At initial, by using conventional methods the presence of microorganisms was reported in human stomach other than H. pylori, including the histologic analysis of gastric specimens and the culture of gastric juice and gastric mucosa. After culture analysis, it is obvious that under healthy conditionsClostridium sp, Lactobacillus sp and Villanelle sp were the most representative bacteria of the human stomach (Delgado et al., 2011). However, almost 80% of microbes are not able to cultivate and that’s why in order to get reliable information only the application of culture-independent, molecular approaches (e.g., gene sequencing) for the analysis of gastric microbiota can be used. Under healthy conditions, the main bacteria belong to the phyla of Actinobacteria, Bac- teroidetes, Firmicutes, and Proteobacteria (which include H. pylori); the predominant genus is Streptococcus. More recently, it was revealed that the microbiota of the stomach has totally different composition as compare to microbiota of the mouth or throat; accordingly, gastric microbiota appears to be comprised of occupant microbes rather than microorganisms of upper organs.

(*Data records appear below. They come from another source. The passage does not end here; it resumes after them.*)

-- ==== Sys2Proof/Machine/Tickets.lean ====
section
/-! DEFINITION. The ticket protocol of the tile dispatcher, the chunks that it loads into core memory, the commit of a ticket's outputs
(R115, R116, R120, R148 to R152, R176, R178). -/

namespace Sys2Proof.Machine

open Sys2Proof

/-! ## Claimants (R21, R32, R149, R151, R176) -/

/-- R149, R176: a claimant that may hold tickets of a record: a core, or an engine for what engines run. -/
def Rec.servedBy (r : Rec) (who : Claimant) : Bool :=
  match who with
  | .core _ => !r.byEngine
  | .engine _ => r.byEngine

/-- R133: whether a claimant starts operations: a core does at a grant level of 1 or more. -/
def State.mayRun (s : State) (who : Claimant) : Bool :=
  match who with
  | .core c => decide (0 < (s.core c.val).level)
  | .engine _ => true

/-- R21, R32, R133, R151: whether a claimant takes new tickets: it is in service and not under `UNIT_DISABLE`, it starts operations, its
frond has its path, and what it draws on is not stopped. -/
def State.claims (s : State) (who : Claimant) : Bool :=
  (s.frond (claimantFrond who)).path && !s.stopped.contains .tickets && s.mayRun who
    && match who with
      | .core c => s.coreUp c.val
      | .engine e => (s.engine e.val).svc == .inService && !s.stopped.contains .dmaBytes

/-- R146: the tickets of the range of a claimant's frond. -/
def State.rangeOf (s : State) (r : Rec) (who : Claimant) : List Nat :=
  let (first, n) := ticketRange r.tickets.total (r.fronds s.lay) (claimantFrond who)
  (List.range n).map (first + ·)

/-! ## Chunks (R116, R146, R148, R154) -/

/-- R146: the first tile of a ticket, along M and along N. -/
def Rec.firstTile (r : Rec) (t : Nat) : Nat × Nat :=
  let gm := Nat.max 1 r.tickets.gridM
  let gn := Nat.max 1 r.tickets.gridN
  let (i, j) := if r.tickets.order = 0 then (t / gn, t % gn) else (t % gm, t / gm)
  (i * r.blkM, j * r.blkN)

/-- The first tiles of the chunks of `blk` tiles from `first` on, of a grid of `grid` tiles, taken `c` at a time. -/
def chunkStarts (first blk grid c : Nat) : List Nat :=
  (List.range (Nat.max 1 (ceilDiv (Nat.min blk (grid - first)) (Nat.max 1 c)))).map (first + Nat.max 1 c * ·)

/-- R146: the places of a grid in a loop order: outermost to innermost M, N, K by the codes of an order field. -/
def inOrder (code : Nat) (ms ns ks : List Nat) : List (Nat × Nat × Nat) :=
  match code with
  | 0 => (ms.map fun m => (ns.map fun n => ks.map fun k => (m, n, k)).flatten).flatten
  | 1 => (ms.map fun m => (ks.map fun k => ns.map fun n => (m, n, k)).flatten).flatten
  | 2 => (ns.map fun n => (ms.map fun m => ks.map fun k => (m, n, k)).flatten).flatten
  | 3 => (ns.map fun n => (ks.map fun k => ms.map fun m => (m, n, k)).flatten).flatten
  | 4 => (ks.map fun k => (ms.map fun m => ns.map fun n => (m, n, k)).flatten).flatten
  | _ => (ks.map fun k => (ns.map fun n => ms.map fun m => (m, n, k)).flatten).flatten

/-- R146, R154: the chunks of a ticket in their order: the tiles along M and N, and the K chunk, at which each starts; an operation without a
K dimension has one. -/
def Rec.chunks (r : Rec) (t : Nat) : List (Nat × Nat × Nat) :=
  let (i, j) := r.firstTile t
  if r.hasK then
    inOrder r.orderC (chunkStarts i r.blkM r.grid.1 r.chunk.1) (chunkStarts j r.blkN r.grid.2 r.chunk.2)
      (List.range (Nat.max 1 (ceilDiv r.kSteps (Nat.max 1 r.blkCK))))
  else [(i, j, 0)]

/-- R148: the weight block of a chunk: the record, the chunk's first tile along N, its K chunk. DESIGN CHOICE (log entry 126): blocks are
known by the record that loaded them. -/
def Rec.weightBlock (r : Rec) (at_ : Nat × Nat × Nat) : List Nat := [r.q, r.seq.toNat, at_.2.1, at_.2.2]

/-- Whether a record has weights that a core keeps. -/
def Rec.hasWeights (r : Rec) : Bool := r.isMatmul || r.op == 0x10

/-- R62: elements of a format packed into bytes, each with its poison. -/
def packElems (f : Nat) : List (Nat × Bool) → List (Byte × Bool)
  | [] => []
  | [a] => if f = 0 then [(BitVec.ofNat 8 (a.1 % 16), a.2)] else (bytesOf (fmtBits f / 8) a.1).map (·, a.2)
  | a :: b :: r =>
    if f = 0 then (BitVec.ofNat 8 (a.1 % 16 + b.1 % 16 * 16), a.2 || b.2) :: packElems f r
    else (bytesOf (fmtBits f / 8) a.1).map (·, a.2) ++ packElems f (b :: r)
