-- ==== Sys2Proof/WellFormed.lean ====
section
/-! DEFINITION. Which commands are well formed: every index and count within what the spec gives the module. -/

namespace Sys2Proof

/-- Whether a command's operands name things that the module has. 256 as a `ctx` of a sorus command is the management processor. -/
def Instr.wf (i : Instr) : Bool :=
  match i with
  | .getCaps _ => true
  | .getVersion _ => true
  | .claim _ => true
  | .renewLease _ => true
  | .release _ => true
  | .handover _ => true
  | .takeover _ => true
  | .getOwner _ => true
  | .setLayout _ _ => true
  | .getLayout _ => true
  | .ctxCreate _ => true
  | .ctxDestroy _ => true
  | .ctxSuspend _ => true
  | .ctxSuspendTimeout _ _ => true
  | .ctxResume _ => true
  | .ctxAdopt _ => true
  | .qCreate _ => true
  | .qDestroy _ => true
  | .qDrain _ => true
  | .qDrainTimeout _ _ => true
  | .streamAlloc _ => true
  | .streamFree _ => true
  | .streamSet _ => true
  | .flagWindowMap _ => true
  | .setEnvelope _ => true
  | .envelopeLowerEdge => true
  | .getPower _ => true
  | .setSorusLimit _ => true
  | .getThermal _ => true
  | .scrub _ => true
  | .getErrlog _ => true
  | .setBucket _ => true
  | .flipMaskArm _ => true
  | .repairRow _ => true
  | .unitDisable _ => true
  | .unitDisableTimeout _ _ => true
  | .unitReadmit _ _ => true
  | .secureErase _ _ => true
  | .packStatus _ => true
  | .packAuth _ _ => true
  | .retainArm _ => true
  | .groupJoin _ => true
  | .groupLeave _ => true
  | .getEventLog _ => true
  | .getShutdownRecord _ => true
  | .clearShutdown _ => true
  | .fwStage _ => true
  | .fwActivate _ _ => true
  | .mailboxRing _ => true
  | .mailboxWatchdogTimeout _ _ _ => true
  | .matmul q _ => decide (q < 2048)
  | .matmulQ q _ => decide (q < 2048)
  | .gemvMem q _ => decide (q < 2048)
  | .memRowop q _ => decide (q < 2048)
  | .memEw q _ => decide (q < 2048)
  | .memNorm q _ => decide (q < 2048)
  | .ewChain q _ => decide (q < 2048)
  | .reduce q _ => decide (q < 2048)
  | .norm q _ => decide (q < 2048)
  | .copy q _ => decide (q < 2048)
  | .permute q _ => decide (q < 2048)
  | .gather q _ => decide (q < 2048)
  | .scatterAdd q _ => decide (q < 2048)
  | .hostWrite q _ => decide (q < 2048)
  | .hostRead q _ => decide (q < 2048)
  | .sporeWrite q _ => decide (q < 2048)
  | .collective q _ _ _ => decide (q < 2048)
  | .flagSet q _ => decide (q < 2048)
  | .flagWait q => decide (q < 2048)
  | .barrier q _ => decide (q < 2048)
  | .scfg su ctx _ _ => decide (su < 32768) && decide (ctx ≤ 256)
  | .sld gpc ctx _ _ _ => decide (gpc < 2048) && decide (ctx ≤ 256)
  | .slut su ctx _ _ => decide (su < 32768) && decide (ctx ≤ 256)
  | .smac su ctx nrows _ _ => decide (su < 32768) && decide (ctx ≤ 256) && decide (1 ≤ nrows) && decide (nrows ≤ 16)
  | .sfet su ctx _ nent => decide (su < 32768) && decide (ctx ≤ 256) && decide (nent ≤ 16)
  | .scpy su ctx _ _ => decide (su < 32768) && decide (ctx ≤ 256)
  | .sini su ctx _ => decide (su < 32768) && decide (ctx ≤ 256)
  | .slog su ctx _ _ _ _ => decide (su < 32768) && decide (ctx ≤ 256)
  | .selt su ctx _ _ _ _ => decide (su < 32768) && decide (ctx ≤ 256)
  | .snrm su ctx _ cFirst cLast => decide (su < 32768) && decide (ctx ≤ 256) && decide (cFirst ≤ 31) && decide (cLast ≤ 31)
  | .sbrd ch ctx _ _ reps _ => decide (ch < 1024) && decide (ctx ≤ 256) && decide (reps ≤ 65536)
  | .heldCommandApply su => decide (su < 32768)
  | .sorusTokenGrant su => decide (su < 32768)
  | .sorusParityRerun su => decide (su < 32768)
  | .pairRefresh su _ => decide (su < 32768)
  | .ordinaryAccessServe su _ => decide (su < 32768)
  | .mma _ o => decide (o.acc < 32) && decide (o.m ≤ 64) && decide (o.n ≤ 64) && decide (o.k ≤ 256)
  | .accClose _ acc => decide (acc < 32)
  | .drain _ o => decide (o.stages.length ≤ 8) && decide (o.mask.reg < 8)
  | .vchain _ o => decide (1 ≤ o.stages.length) && decide (o.stages.length ≤ 8) && decide (o.mask.reg < 8)
  | .coreReduce _ o => decide (o.dst < 32) && decide (o.mask.reg < 8)
  | .tload _ t addr => decide (t < 8) && decide (addr + 16384 ≤ 2 ^ 22)
  | .tstore _ t addr => decide (t < 8) && decide (addr + 16384 ≤ 2 ^ 22)
  | .vload _ v addr => decide (v < 32) && decide (addr + 1024 ≤ 2 ^ 22)
  | .vstore _ v addr => decide (v < 32) && decide (addr + 1024 ≤ 2 ^ 22)
  | .coreFault _ _ => true
  | .claimTicket q _ _ _ => decide (q < 2048)
  | .commitRequest q _ _ _ _ => decide (q < 2048)
  | .commitDone q _ _ _ => decide (q < 2048)
  | .ticketHoldTimeout q _ _ _ => decide (q < 2048)
  | .doorbellTail _ q _ => decide (q < 2048)
  | .cqHeadWrite _ q _ => decide (q < 2048)
  | .recordIssue q => decide (q < 2048)
  | .recordStart q _ => decide (q < 2048)
  | .epilogue q _ _ => decide (q < 2048)
  | .wideningRerun q _ => decide (q < 2048)
  | .recordComplete q _ => decide (q < 2048)
  | .flagPageSet _ ctx _ => decide (ctx < 256)
  | .flagPageClear _ ctx _ => decide (ctx < 256)
  | .setMask _ ctx slot _ => decide (ctx < 256) && decide (slot < 1024)
  | .clearMask _ ctx slot _ => decide (ctx < 256) && decide (slot < 1024)
  | .flagWaitTimeout q _ => decide (q < 2048)
  | .flagMirrorWrite block => decide (block < 1024)
  | .barrierArrival b _ _ => decide (b < 4096)
  | .barrierForward b _ => decide (b < 4096)
  | .barrierRelease b _ => decide (b < 4096)
  | .deadlockDetected _ _ => true
  | .memrd _ hpa => hpa % 64 == 0
  | .memwr _ hpa _ _ => hpa % 64 == 0
  | .memwrptl _ hpa _ _ _ => hpa % 64 == 0
  | .meminv _ hpa _ => hpa % 64 == 0
  | .bucketLeak _ _ => true
  | .logNvmCopy _ => true
  | .ledgerNvmCopy _ => true
  | .commandParityError gpc _ _ => decide (gpc < 2048)
  | .autoColumnRepair bank column _ => decide (bank < 65536) && decide (column < 32)
  | .hdmDecoderCommit _ c => decide (c.ways ≠ 0)
  | .hostLinkUp _ width _ => [4, 8, 16].contains width
  | .hostLinkRetrain _ => true
  | .hostLinkLost _ => true
  | .portReset _ => true
  | .hostAckReadComplete q _ _ => decide (q < 2048)
  | .hostReadCompletion q _ _ => decide (q < 2048)
  | .hostCompletionTimeout q _ => decide (q < 2048)
  | .portFenceSet _ => true
  | .portFenceClear _ => true
  | .evlogAckWrite _ _ => true
  | .registerWrite _ off size _ => [1, 2, 4, 8].contains size && off % size == 0
  | .warmModuleReset _ _ => true
  | .frondReset _ _ _ _ => true
  | .contextReset _ ctx _ => decide (ctx < 256)
  | .hostCoreRun _ _ _ => true
  | .hostCoreStop _ _ _ => true
  | .hostCoreReset _ _ _ => true
  | .hostCoreAccess _ addr size _ => [1, 2, 4, 8].contains size && addr % size == 0
  | .cboClean _ _ => true
  | .cboFlush _ _ => true
  | .cboInval _ _ => true
  | .ownershipWindowClose _ => true
  | .leaseExpiry _ => true
  | .quantaRequest _ (.ask units) => decide (units ≤ 24000)
  | .quantaRequest _ (.giveBack units) => decide (units ≤ 24000)
  | .quantaGrant _ => true
  | .coreLend _ => true
  | .coreRegrant _ => true
  | .arbiterLedgerCheck _ => true
  | .thermalSample _ _ _ => true
  | .throttleStepDown _ _ => true
  | .throttleStepUp _ => true
  | .rootRetarget => true
  | .refclkLost _ => true
  | .refclkWarning _ => true
  | .inputPowerLost _ => true
  | .inputOvervoltage _ _ => true
  | .inputOvercurrent _ _ => true
  | .inputVoltageWarning _ _ => true
  | .packReserveReached _ => true
  | .packSelfDisconnect _ => true
  | .retentionExit _ _ _ => true
  | .startUp _ => true
  | .readyReached _ => true
  | .fwTrialFallback _ _ => true
  | .packPoll _ _ => true
  | .packDetect _ _ => true
  | .packRemoved => true
  | .packLedgerCheck _ => true
  | .frontPathLost _ => true
  | .frondPathReturn _ => true
  | .fabricLinkRetrain _ => true
  | .fabricLinkFence _ => true
  | .fabricRouteRelease _ _ => true
  | .rhizoidFlitReceive _ _ => true
  | .rhizoidRetrainDone _ _ _ => true
  | .rhizoidRetrainTimeout _ _ => true
  | .rhizoidTrainRetry _ _ _ => true
  | .groupJoinMessage _ => true
  | .memberUnreachable _ _ => true
  | .groupBreak => true
  | .collectiveCancel q _ _ => decide (q < 2048)
  | .sbIdent => true
  | .sbState => true
  | .sbThermal => true
  | .sbPower => true
  | .sbShutdown => true
  | .sbClear => true
  | .sbPack => true
  | .sbClaimPrio _ => true
  | .sbFwRecover slot _ data => decide (slot < 2) && decide (data.length ≤ 64)
  | .sbAlertResponse => true
  | .bypass _ _ => true
  | .idcode _ => true
  | .samplePreload _ _ => true
  | .extest _ => true
  | .busMasteringChange _ _ => true
  | .rhizoidPortTrained _ _ => true
  | .rhizoidLinkRetrain _ => true

end Sys2Proof
end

As Western reports reveals that the gastric microbiota of H. pylori -negative subjects has a higher diversity than that of H. pylori -positive patients (Andersson et al., 2008). Two L. reuteri strains, separated from gastric juice and biopsies, showed a high antimicrobial result against H. pylori, collectively have good confrontation to the acidic atmosphere of the stomach (Delgado et al., 2015). Also, a commensal microorganism of the human stomach Streptococcus mitis, had the ability to stop the growth of H. pylori(using a metabolomic analysis method) and convert it from spiral to a coccoidal type (Khosravi et al ., 2014).